IHMO keeping ICANN but making it operate under a UN contract (maybe through ITU) would be a step in the right direction.


The problem is that there are central points that any government can control because we communicate over wire and fiber-optics. By decentralizing the net and using mesh networking, we would regain and retain control. We need to develop the technology needed to have a world-wide mesh network.


Why even bother with mesh networking? We already have the technology needed to decentralize the Internet: amateur radio operators have been using digital modes for decades, over long and short distances, and packet switched amateur radio nets do exist. The problem is the ITU, which set up the regulatory structure that prevents amateur radio from ever being anything more than a hobby.
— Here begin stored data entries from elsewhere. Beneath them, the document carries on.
theorem canon_prefetchNext (s : State) (p : Nat)  (hs : Canon s) : Canon (prefetchNext s p) := by
  unfold prefetchNext
  repeat' (first
    | with_reducible assumption
    | ((fail_if_no_progress extract_lets +onlyGivenNames s_); first | (refine canon_cut (s := s_) ?_ (fun hc_ => ?_); (on_goal 2 => (try clear_value s_)); unfold s_) | (refine canon_cut (s := s_.s) ?_ (fun hc_ => ?_); (on_goal 2 => (try clear_value s_)); unfold s_) | (refine canon_cut (s := s_.1) ?_ (fun hc_ => ?_); (on_goal 2 => (try clear_value s_)); unfold s_) | (refine canon_cut (s := s_.2) ?_ (fun hc_ => ?_); (on_goal 2 => (try clear_value s_)); unfold s_) | (refine canon_cut (s := s_.2.s) ?_ (fun hc_ => ?_); (on_goal 2 => (try clear_value s_)); unfold s_) | (refine canon_cut (s := s_.2.2) ?_ (fun hc_ => ?_); (on_goal 2 => (try clear_value s_)); unfold s_) | (refine canon_cut (s := s_.2.2.s) ?_ (fun hc_ => ?_); (on_goal 2 => (try clear_value s_)); unfold s_) | (refine canon_cut (s := s_.1.s) ?_ (fun hc_ => ?_); (on_goal 2 => (try clear_value s_)); unfold s_) | (refine canon_cut (s := s_.1.a.s) ?_ (fun hc_ => ?_); (on_goal 2 => (try clear_value s_)); unfold s_) | (refine canon_cut (s := s_.a.s) ?_ (fun hc_ => ?_); (on_goal 2 => (try clear_value s_)); unfold s_) | (refine canon_cut (s := s_.2.a.s) ?_ (fun hc_ => ?_); (on_goal 2 => (try clear_value s_)); unfold s_) | skip)
    | with_reducible apply canon_prefetchCore
    | with_reducible apply canon_mem
    | with_reducible apply canon_hostMem
    | with_reducible apply canon_regs
    | with_reducible apply wf_mwrite
    | with_reducible apply wf_mset
    | with_reducible apply wf_mfill
    | with_reducible apply wf_filter
    | with_reducible apply rwf_rset
    | with_reducible apply rwf_filter
    | with_reducible apply wf_nil
    | with_reducible apply rwf_nil
    | with_reducible apply canon_foldl
    | with_reducible apply canon_foldl_s
    | with_reducible apply canon_foldl_1
    | with_reducible apply canon_foldl_2
    | with_reducible apply canon_foldl_2s
    | with_reducible apply canon_foldl_22
    | with_reducible apply canon_foldl_22s
    | with_reducible apply canon_foldl_A
    | with_reducible apply canon_foldl_as
    | with_reducible apply canon_foldl_das
    | with_reducible apply canon_foldl_2das
    | with_reducible apply canon_foldl_1as
    | dsimp only
    | (intro s_ hc_; beta_reduce)
    | intro _
    | split
    | (simp only [canon_mk_iff]; refine ⟨?_, ?_, ?_⟩)
    | ((fail_if_no_progress clear_value *); split)
    | dsimp +zetaDelta only)

theorem canon_stealFrom (c v : Nat) (x : Running) (s : State)  (hs : Canon s) : Canon (stealFrom c v x s) := by
  unfold stealFrom
  repeat' (first
    | with_reducible assumption | with_reducible apply canon_grantUnit | with_reducible apply canon_modRun)

theorem canon_localSteal (c : Nat) (s : State)  (hs : Canon s) : Canon (localSteal c s) := by
  unfold localSteal
  repeat' (first
    | with_reducible assumption | (fail_if_no_progress extract_lets +onlyGivenNames s_) | with_reducible apply canon_stealFrom
    | with_reducible apply canon_modRun | split)

theorem canon_remoteSteal (c h : Nat) (s : State)  (hs : Canon s) : Canon (remoteSteal c h s) := by
  unfold remoteSteal
  repeat' (first
    | with_reducible assumption | with_reducible apply canon_stealFrom | with_reducible apply canon_modRun | split)

theorem canon_tileDrain (c : Nat) (second : Bool) (s : State)  (hs : Canon s) : Canon (tileDrain c second s) := by
  unfold tileDrain
  repeat' (first
    | with_reducible assumption | with_reducible apply canon_drainUnit | with_reducible apply canon_Acc_land | with_reducible apply canon_modCore
    | with_reducible apply canon_stopRun | with_reducible apply canon_modRun | dsimp only | split)

theorem canon_nextUnit (s : State) (c p : Nat)  (hs : Canon s) : Canon (nextUnit s c p) := by
  unfold nextUnit
  repeat' (first
    | with_reducible assumption
    | ((fail_if_no_progress extract_lets +onlyGivenNames s_); first | (refine canon_cut (s := s_) ?_ (fun hc_ => ?_); (on_goal 2 => (try clear_value s_)); unfold s_) | skip)
    | with_reducible apply canon_modRun | with_reducible apply canon_modCore)

theorem canon_trapRun (x : Running) (idx : Nat) (s : State)  (hs : Canon s) : Canon (trapRun x idx s) := by
  unfold trapRun
  repeat' (first
    | with_reducible assumption
    | ((fail_if_no_progress extract_lets +onlyGivenNames s_); first | (refine canon_cut (s := s_) ?_ (fun hc_ => ?_); (on_goal 2 => (try clear_value s_)); unfold s_) | skip)
    | with_reducible apply canon_modRun | with_reducible apply canon_stopRun | with_reducible apply canon_modItem)

theorem canon_ensureStarted (c run : Nat) (x : Running) (s : State)  (hs : Canon s) : Canon (ensureStarted c run x s).1 := by
  unfold ensureStarted
  repeat' (first
    | with_reducible assumption | (fail_if_no_progress extract_lets +onlyGivenNames s_) | with_reducible apply canon_startCore
    | with_reducible apply canon_modCore | with_reducible apply canon_nextUnit | with_reducible apply canon_stopRun
    | with_reducible apply canon_noteFlags | with_reducible apply canon_trapRun | dsimp only | split)

theorem canon_ensureStarted_eq {c run : Nat} {x : Running} {s : State}  {v0_} {v1_} (he_ : ensureStarted c run x s = (v0_, v1_)) (hs : Canon s) :
    Canon v0_ := by
  have := canon_ensureStarted c run x s  hs
  rw [he_] at this
  exact this

theorem canon_finishBatch (c : Nat) (x : Running) (b : BatchOut) (whole : Bool) (cnt : Nat)  (hb : Canon b.a.s) : Canon (finishBatch c x b whole cnt) := by
  unfold finishBatch
  repeat' (first
    | with_reducible assumption
    | ((fail_if_no_progress extract_lets +onlyGivenNames s_); (refine canon_cut (s := s_) ?_ (fun hc_ => ?_); (on_goal 2 => (try clear_value s_)); unfold s_))
    | with_reducible apply canon_nextUnit | with_reducible apply canon_stopRun | with_reducible apply canon_trapRun
    | with_reducible apply canon_noteFlags | with_reducible apply canon_Acc_land | with_reducible apply canon_modCore
    | with_reducible apply canon_modRun | split)

theorem canon_elemStep (c : Nat) (s : State)  (hs : Canon s) : Canon (elemStep c s) := by
  unfold elemStep
  repeat' (first
    | with_reducible assumption
    | ((fail_if_no_progress extract_lets +onlyGivenNames s_); first | (refine canon_cut (s := s_) ?_ (fun hc_ => ?_); (on_goal 2 => (try clear_value s_)); unfold s_) | skip)
    | with_reducible apply canon_fresh | with_reducible refine canon_fresh_eq (by assumption) ?_ | with_reducible apply canon_ensureStarted
    | with_reducible refine canon_ensureStarted_eq (by assumption) ?_ | with_reducible apply canon_finishBatch
    | with_reducible apply canon_reduceBatch | with_reducible apply canon_elemBatch | with_reducible apply canon_mem
    | with_reducible apply canon_hostMem | with_reducible apply canon_regs | with_reducible apply canon_foldl | dsimp only
    | (intro s_ hc_; beta_reduce) | intro _ | split | (simp only [canon_mk_iff]; refine ⟨?_, ?_, ?_⟩))

theorem canon_widenRerun (p : Nat) (s : State)  (hs : Canon s) : Canon (widenRerun p s) := by
  unfold widenRerun
  repeat' (first
    | with_reducible assumption | with_reducible apply canon_modRun | dsimp only | split)

end Sys2Proof.Machine
end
If we took some of the spectrum that was handed over to 4g cell providers and gave it to amateurs, and created a regulatory system that encouraged amateur stations to act as repeaters, routers, and gateways, we could have a decentralized wireless internet in short order. We should create a new class of amateur licensing, specifically for packet switched networks, that allows a station to repeat a commercial transmission (e.g. someone directing their web browser to Amazon or Google), allows the use of cryptography without requiring key disclosure, allows profanity, allows communication with unlicensed stations (e.g. someone's laptop), etc. There is no technical reason this cannot be done, and amateur radio operators are just as capable of setting up and maintaining a packet switched network as commercial services are (and perhaps even better; Comcast has pretty bad bufferbloat problems).

The ITU establishes standards and regulatory recommendations that are intended to protect the power of telecom monopolies. That is fundamentally incompatible with the Internet's design, which makes no distinction between nodes (compare to cell networks, cable TV networks, etc.) -- any connected node can be a service provider.